Rage, rage, unleash the hate, chew her heart out and spit it in the fire, silence that mouth, that beating in her rib cage. Cut off his dick and parade him in the town, she clawed at his face, pulled his hair, kicked his shins.

“Throw her out where we threw out her whore daughter” the vulture said.

Two unmarked graves, bare and flowerless, one only a little longer than the other, hidden and disgraced under the tree outside their house, her Kiran’s prison.  Zahara stroked the gentle swell of dried earth that now cradled her child, dark brown spots forming on it as the tears fell.
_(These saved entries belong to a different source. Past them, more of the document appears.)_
-- ==== Sys2Proof/Laws/PerInstr.lean ====
section
/-! SUPPORT. Statements made per instruction: where the encoder puts the fields of a command (R48, R49, R50). -/

namespace Sys2Proof.Laws.FieldsPlaced

open Sys2Proof

/-- R48: the operation code stands in bits 35..33, the present bit in bit 32, the argument in bits 31..0. -/
def Statement (i : Instr) : Prop :=
  CmdWord.op (encode i) = i.opcode ∧ CmdWord.present (encode i) = i.present ∧ CmdWord.arg (encode i) = i.argField

/-- The bits of a word built of the three fields. -/
theorem encodeFields_bit (op : BitVec 3) (p : Bool) (arg : BitVec 32) (n : Nat) :
    (encodeFields op p arg).getLsbD n =
      if n < 32 then arg.getLsbD n else if n - 32 < 1 then (BitVec.ofBool p).getLsbD (n - 32)
        else op.getLsbD (n - 32 - 1) := by
  have h1 := BitVec.getLsbD_append (x := op ++ BitVec.ofBool p) (y := arg) (i := n)
  have h2 := BitVec.getLsbD_append (x := op) (y := BitVec.ofBool p) (i := n - 32)
  rw [h2] at h1
  exact h1

/-- The three fields of R48 come back from a word built of them. -/
theorem fields (op : BitVec 3) (p : Bool) (arg : BitVec 32) :
    CmdWord.op (encodeFields op p arg) = op ∧ CmdWord.present (encodeFields op p arg) = p ∧
      CmdWord.arg (encodeFields op p arg) = arg := by
  refine ⟨BitVec.eq_of_getLsbD_eq fun n hn => ?_, ?_, BitVec.eq_of_getLsbD_eq fun n hn => ?_⟩
  · simp [CmdWord.op, encodeFields_bit, hn, show ¬ 33 + n < 32 by omega, show 33 + n - 32 = n + 1 by omega]
  · simp only [CmdWord.present, encodeFields_bit]
    cases p <;> rfl
  · simp [CmdWord.arg, encodeFields_bit, hn]

theorem ccEnc (p : Bool) (key : Int) : Statement (.ccEnc p key) := fields _ _ _
theorem ccDec (p : Bool) (key : Int) : Statement (.ccDec p key) := fields _ _ _
theorem rcEnc (p : Bool) (len : Nat) : Statement (.rcEnc p len) := fields _ _ _
theorem rcDec (p : Bool) (len : Nat) : Statement (.rcDec p len) := fields _ _ _
theorem rcAuto (p : Bool) (len : Nat) : Statement (.rcAuto p len) := fields _ _ _

end Sys2Proof.Laws.FieldsPlaced
end

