/-- R73, R104: a CC command that ends with an error leaves bytes 1 to 5. -/
theorem ccLeaves_other_of_error (cfg : Config) {i : Instr} {r : Vector Byte 6} (herror : verdict r[(0 : Fin 6)] i ≠ .ok)
    {j : Fin 6} (hj : j ≠ 0) : (ccLeaves cfg i r)[j] = r[j] := by
  have hkeyed : ∀ (g : Key → Vector Byte 6 → Vector Byte 6) (key : Int), keyVerdict key ≠ .ok →
      (ccKeyedLeaves cfg g key r)[j] = r[j] := fun g key hkey => by
    cases hnone : keyOfInt key with
    | none => rw [ccKeyedLeaves_of_failure cfg g hnone, failWrite_other _ _ _ hj]
    | some k => exact absurd ((keyVerdict_eq_ok key).mpr ⟨k, (keyOfInt_eq_some key k).mp hnone⟩) hkey
  cases i with
  | ccEnc p key =>
    cases p
    · rfl
    by_cases hauto : key = keyAuto
    · exact hkeyed _ key (by rw [hauto]; decide)
    · exact hkeyed _ key (verdict_ccEnc_explicit _ hauto ▸ herror)
  | ccDec p key =>
    cases p
    · rfl
    by_cases hauto : key = keyAuto
    · subst hauto
      have hbad : ∀ k : Key, autoNibble r[0] ≠ k.toByte := fun k hk => herror
        ((keyVerdict_eq_ok _).mpr ⟨k, (autoNibble_eq_key _ k).mpr hk⟩)
      rw [ccLeaves, if_pos rfl, ccAutoLeaves_of_failure cfg hbad]
      exact maskByte0_other _ r j j.isLt (Fin.val_ne_of_ne hj)
    · rw [ccLeaves, if_neg hauto]
      exact hkeyed _ key (verdict_ccDec_explicit _ hauto ▸ herror)
  | rcEnc | rcDec | rcAuto => rfl

/-- R69: with `P` = 0 a CC command leaves the record. -/
theorem ccLeaves_of_absent (cfg : Config) {i : Instr} (h : i.present = false) (r : Vector Byte 6) :
    ccLeaves cfg i r = r := by
  cases i with
  | ccEnc p key | ccDec p key => obtain rfl : p = false := h; rfl
  | rcEnc | rcDec | rcAuto => rfl

/-- Settles O20: the record that `ccLeaves` gives is the only thing written beside the results. -/
theorem codeCipherFrame : Obligations.CodeCipherFrame := by
  intro p key s t i hi h
  have hunit : i.unit = .cc := by obtain rfl | rfl := hi <;> rfl
  have hpresent : i.present = p := by obtain rfl | rfl := hi <;> rfl
  obtain ⟨-, rfl⟩ := (exec_cc_eq_next_iff hunit s t).mp h
  exact ⟨rfl, fun hp => ccLeaves_of_absent _ (hpresent.trans hp) s.record,
    fun herror j hj => ccLeaves_other_of_error _ herror hj⟩

/-- Settles O21: a pass maps the offsets below `LEN`; a failed input check writes nothing. -/
theorem romCipherFrame : Obligations.RomCipherFrame := by
  intro p n s t i hi h
  refine ⟨exec_rc_frame i s t (IsRc.unit_eq hi) h, ?_⟩
  obtain ⟨-, rfl⟩ | ⟨rfl, hblock, -, -, rfl⟩ := (exec_rc_eq_next_iff hi s t).mp h
  · exact ⟨fun _ _ => rfl, fun _ => rfl⟩
  · refine ⟨fun a ha => ?_, fun hinvalid => ?_⟩
    · exact (memRead_memMap n _ s.buf a).trans (if_neg (Nat.not_lt.mpr ha))
    · exact absurd (hinvalid.resolve_left (by decide)) (Nat.not_lt.mpr hblock)

/-- R2, R16, R19: a command changes the stores and the results only. -/
theorem exec_frame {i : Instr} {s t : State} (h : exec i s = .next t) :
    t = { s with record := t.record, buf := t.buf, results := t.results } := by
  cases hunit : i.unit with
  | cc => rw [exec_cc_frame i s t hunit h]
  | rc => rw [exec_rc_frame i s t hunit h]

/-- R26: the units' slots are not a command's to change. -/
theorem exec_command {i : Instr} {s t : State} (h : exec i s = .next t) (u : CoreUnit) : t.command u = s.command u := by
  rw [exec_frame h]
  cases u <;> rfl

/-! ### What a command depends on -/

theorem SameStore.symm {u : CoreUnit} {s t : State} (h : SameStore u s t) : SameStore u t s := by
  cases u with
  | cc => exact ⟨h.1.symm, h.2.symm⟩
  | rc => obtain ⟨hbuf, hlen, h1, h2⟩ := h; exact ⟨hbuf.symm, hlen.symm, h1.symm, h2.symm⟩

theorem SameStore.trans {u : CoreUnit} {s t v : State} (h : SameStore u s t) (h' : SameStore u t v) :
    SameStore u s v := by
  cases u with
  | cc => exact ⟨h.1.trans h'.1, h.2.trans h'.2⟩
  | rc =>
    obtain ⟨hbuf, hlen, h1, h2⟩ := h
    obtain ⟨hbuf', hlen', h1', h2'⟩ := h'
    exact ⟨hbuf.trans hbuf', hlen.trans hlen', h1.trans h1', h2.trans h2'⟩

/-- R29, R117: whether the registers a CC command reads are written depends on the record alone. -/
theorem CcReadable.of_sameStore {i : Instr} {s s' : State} (h : SameStore .cc s s') (hr : CcReadable i s) :
    CcReadable i s' := by
  obtain ⟨hrecord, hwritten⟩ := h
  simpa only [CcReadable, State.recordReady, hrecord, hwritten] using hr

/-- R31, R83 to R86: the transform of an RC command depends on `BUF`, `LEN` and the tables alone. -/
theorem State.romTransform_of_sameStore {s s' : State} (h : SameStore .rc s s') (i : Instr) :
    s.romTransform i = s'.romTransform i := by
  obtain ⟨hbuf, hlen, h1, h2⟩ := h
  have henc : s.romEncAt = s'.romEncAt := by
    funext a b
    rw [State.romEncAt, State.romEncAt, State.seed1_congr h1 rfl, State.seed2_congr h2 rfl]
  have hdec : s.romDecAt = s'.romDecAt := by
    funext a b
    rw [State.romDecAt, State.romDecAt, State.seed1_congr h1 rfl, State.seed2_congr h2 rfl]
  have hread : ∀ a, s.readBuf a = s'.readBuf a := fun a => by rw [State.readBuf, State.readBuf, hbuf, hlen]
  have hword : s.readBufWord sigOffset = s'.readBufWord sigOffset := by
    simp only [State.readBufWord, hread]
  simp only [State.romTransform, henc, hdec, hword]

/-- Settles O22: the conditions under which a command ends, the store it leaves and its result are functions of the
store it reads. -/
theorem commandsDependOnTheirStoreOnly : Obligations.CommandsDependOnTheirStoreOnly := by
  intro i s s' t hsame h
  cases hunit : i.unit with
  | cc =>
    rw [hunit] at hsame
    obtain ⟨hreads, rfl⟩ := (exec_cc_eq_next_iff hunit s t).mp h
    refine ⟨_, (exec_cc_eq_next_iff hunit s' _).mpr ⟨hreads.of_sameStore hsame, rfl⟩, ?_, _, rfl, ?_⟩
    · exact ⟨congrArg (ccLeaves Config.hardware i) hsame.1, hsame.2⟩
    · rw [State.present_results, hsame.1]; rfl
  | rc =>
    rw [hunit] at hsame
    have htransform := State.romTransform_of_sameStore hsame i
    obtain ⟨p, n, hi⟩ := exists_isRc_of_unit hunit
    obtain ⟨hbuf, hlen, htables⟩ := hsame
    obtain ⟨hinvalid, rfl⟩ | ⟨hp, hblock, hsize, hlisted, rfl⟩ := (exec_rc_eq_next_iff hi s t).mp h
    · exact ⟨_, (exec_rc_eq_next_iff hi s' _).mpr (.inl ⟨hinvalid, rfl⟩), ⟨hbuf, hlen, htables⟩, _, rfl, rfl⟩
    · refine ⟨_, (exec_rc_eq_next_iff hi s' _).mpr (.inr ⟨hp, hblock, hsize.trans hlen, hbuf ▸ hlisted, rfl⟩),
        ⟨?_, hlen, htables⟩, _, rfl, rfl⟩
      rw [← htransform]
      exact congrArg (memMap n (s.romTransform i)) hbuf

/-- R44: a command leaves the other unit's store. -/
theorem sameStore_of_exec {i : Instr} {s t : State} (h : exec i s = .next t) {u : CoreUnit} (hu : u ≠ i.unit) :
    SameStore u s t := by
  cases hunit : i.unit with
  | cc =>
    rw [exec_cc_frame i s t hunit h]
    cases u with
    | cc => exact absurd hunit.symm hu
    | rc => exact ⟨rfl, rfl, rfl, rfl⟩
  | rc =>
    rw [exec_rc_frame i s t hunit h]
    cases u with
    | cc => exact ⟨rfl, rfl⟩
    | rc => exact absurd hunit.symm hu

/-- R2: of the two units, the one that is not `u` is `v`. -/
theorem unit_eq_of_ne {u v w : CoreUnit} (huv : u ≠ v) (hwu : w ≠ u) : w = v := by
  cases u <;> cases v <;> cases w <;> simp_all

/-- R27, R44: of two presentations by different units each unit sees its own, in whichever order they come. -/
theorem filter_unit_swap (rs : List Report) {a b : Report} (h : a.unit ≠ b.unit) (v : CoreUnit) :
    (rs ++ [b] ++ [a]).filter (fun r => r.unit = v) = (rs ++ [a] ++ [b]).filter (fun r => r.unit = v) := by
  by_cases ha : a.unit = v
  · have hb : b.unit ≠ v := fun hb => h (ha.trans hb.symm)
    simp [List.filter_append, ha, hb]
  · simp [List.filter_append, List.filter_cons, ha]

/-- R44: commands of different units commute. Each finds its own store as it would have been alone. -/
theorem exec_comm {i j : Instr} (hunits : i.unit ≠ j.unit) {s t u : State} (hi : exec i s = .next t)
    (hj : exec j t = .next u) :
    ∃ t' u', exec j s = .next t' ∧ exec i t' = .next u' ∧ u' = { u with results := u'.results } ∧
      ∀ v : CoreUnit, u'.results.filter (fun r => r.unit = v) = u.results.filter (fun r => r.unit = v) := by
  obtain ⟨t', hj', hjstore, rj, hu, ht'⟩ :=
    commandsDependOnTheirStoreOnly j t s u (sameStore_of_exec hi hunits.symm).symm hj
  obtain ⟨u', hi', histore, ri, ht, hu'⟩ :=
    commandsDependOnTheirStoreOnly i s t' t (sameStore_of_exec hj' hunits) hi
  have hstore : ∀ v : CoreUnit, SameStore v u u' := fun v => by
    by_cases hv : v = i.unit
    · subst hv
      exact (sameStore_of_exec hj hunits).symm.trans histore
    · obtain rfl : v = j.unit := unit_eq_of_ne hunits hv
      exact hjstore.trans (sameStore_of_exec hi' hv)
  have hri : ri.unit = i.unit := by
    have hreport := List.append_cancel_left (ht.symm.trans (resultFollowsOutcomeTable i s t hi))
    rw [(List.cons.inj hreport).1]
  have hrj : rj.unit = j.unit := by
    have hreport := List.append_cancel_left (hu.symm.trans (resultFollowsOutcomeTable j t u hj))
    rw [(List.cons.inj hreport).1]
  refine ⟨t', u', hj', hi', ?_, fun v => ?_⟩
  · rw [exec_frame hi', exec_frame hj', exec_frame hj, exec_frame hi]
    obtain ⟨hrecord, -⟩ := hstore .cc
    obtain ⟨hbuf, -⟩ := hstore .rc
    simp only [hrecord, hbuf]
  · rw [hu', ht', hu, ht]
    exact filter_unit_swap s.results (by rwa [hri, hrj]) v

/-- Settles O23: the two orders are one statement about commands of different units. -/
theorem unitsAreIndependent : Obligations.UnitsAreIndependent := by
  rintro c r i j s t u hc hr (⟨rfl, rfl⟩ | ⟨rfl, rfl⟩) hi hj
  · exact exec_comm (by rw [hc, hr]; decide) hi hj
  · exact exec_comm (by rw [hc, hr]; decide) hi hj

/-- Settles O24: the duties give what each unit's command needs in order to end. -/
theorem dutifulHostGetsAResult : Obligations.DutifulHostGetsAResult := by
  intro i s hinv hduty
  cases hunit : i.unit with
  | cc =>
    have hreads : CcReadable i s := fun hp => by
      have hready : s.recordReady := by
        cases i with
        | ccEnc | ccDec => exact hduty hp
        | rcEnc | rcDec | rcAuto => cases hunit
      exact ⟨hready 0, fun _ => hready⟩
    exact ⟨_, (exec_cc_eq_next_iff hunit s _).mpr ⟨hreads, rfl⟩⟩
  | rc =>
    obtain ⟨p, n, hi⟩ := exists_isRc_of_unit hunit
    by_cases hinvalid : p = false ∨ n < 512
    · exact ⟨_, (exec_rc_eq_next_iff hi s _).mpr (.inl ⟨hinvalid, rfl⟩)⟩
    · obtain ⟨hp, hblock⟩ := not_or.mp hinvalid
      obtain rfl : p = true := by simpa using hp
      obtain ⟨hsize, hwritten⟩ : n = s.len ∧ s.bufReady n := by
        obtain rfl | rfl | rfl := hi <;> exact hduty rfl
      exact ⟨_, State.RcReady.exec_eq ⟨Nat.not_lt.mp hblock, hinv.bufSorted, hsize, hwritten⟩ hi⟩

/-! ### The invariant through a step -/

theorem State.Inv.withAgenda {s : State} (h : s.Inv) (a : List Event) : { s with agenda := a }.Inv :=
  ⟨h.bufSorted, h.bufInside, h.ccSound, h.rcSound⟩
She had named her daughter Kiran, a ray of sunshine. The tamed fire of a stove could not consume the brilliance of the sun. It just couldn’t. She would wake up and find the barley fields again.

It was dark now, still except for the waves of void that crashed against her suddenly old and tired body, quiet except for the sound of her reluctant breath. Was that a whisper she heard? Two voices, she could barely discern. And then a giggle.

Zahara could feel the jute prayer mat branded on her forehead as she rose. The air had begun to stir, carrying wisps of secrets – let’s elope, let’s get married and come back. Sanam jan and Ali Reza were on the other side of the Banyan’s sprawling trunk, partly revealed, partly veiled by its long dangling arms, wind wailing through its leaves. Rage, fear filled Zahara bibi’s limbs, turgid, ready to shield, protect, lash out.

Step out? Tell them to stop?

Cry out and wake up the pavilion?

Be a coward? Remain silent?

Thoughts fought, battling for the reins while Zahara bibi stood paralyzed listening to the young lovers plan their youthful escape.

Let this story be a happy one, she heard a small whisper, now getting louder, the calming ring of a wind chime among the shrill panic of the other voices.

Let me go.

The other voices grew louder, burying the whisper, now faint, now rising.

Let them be.

The lovers took a step towards the path that leads them far away.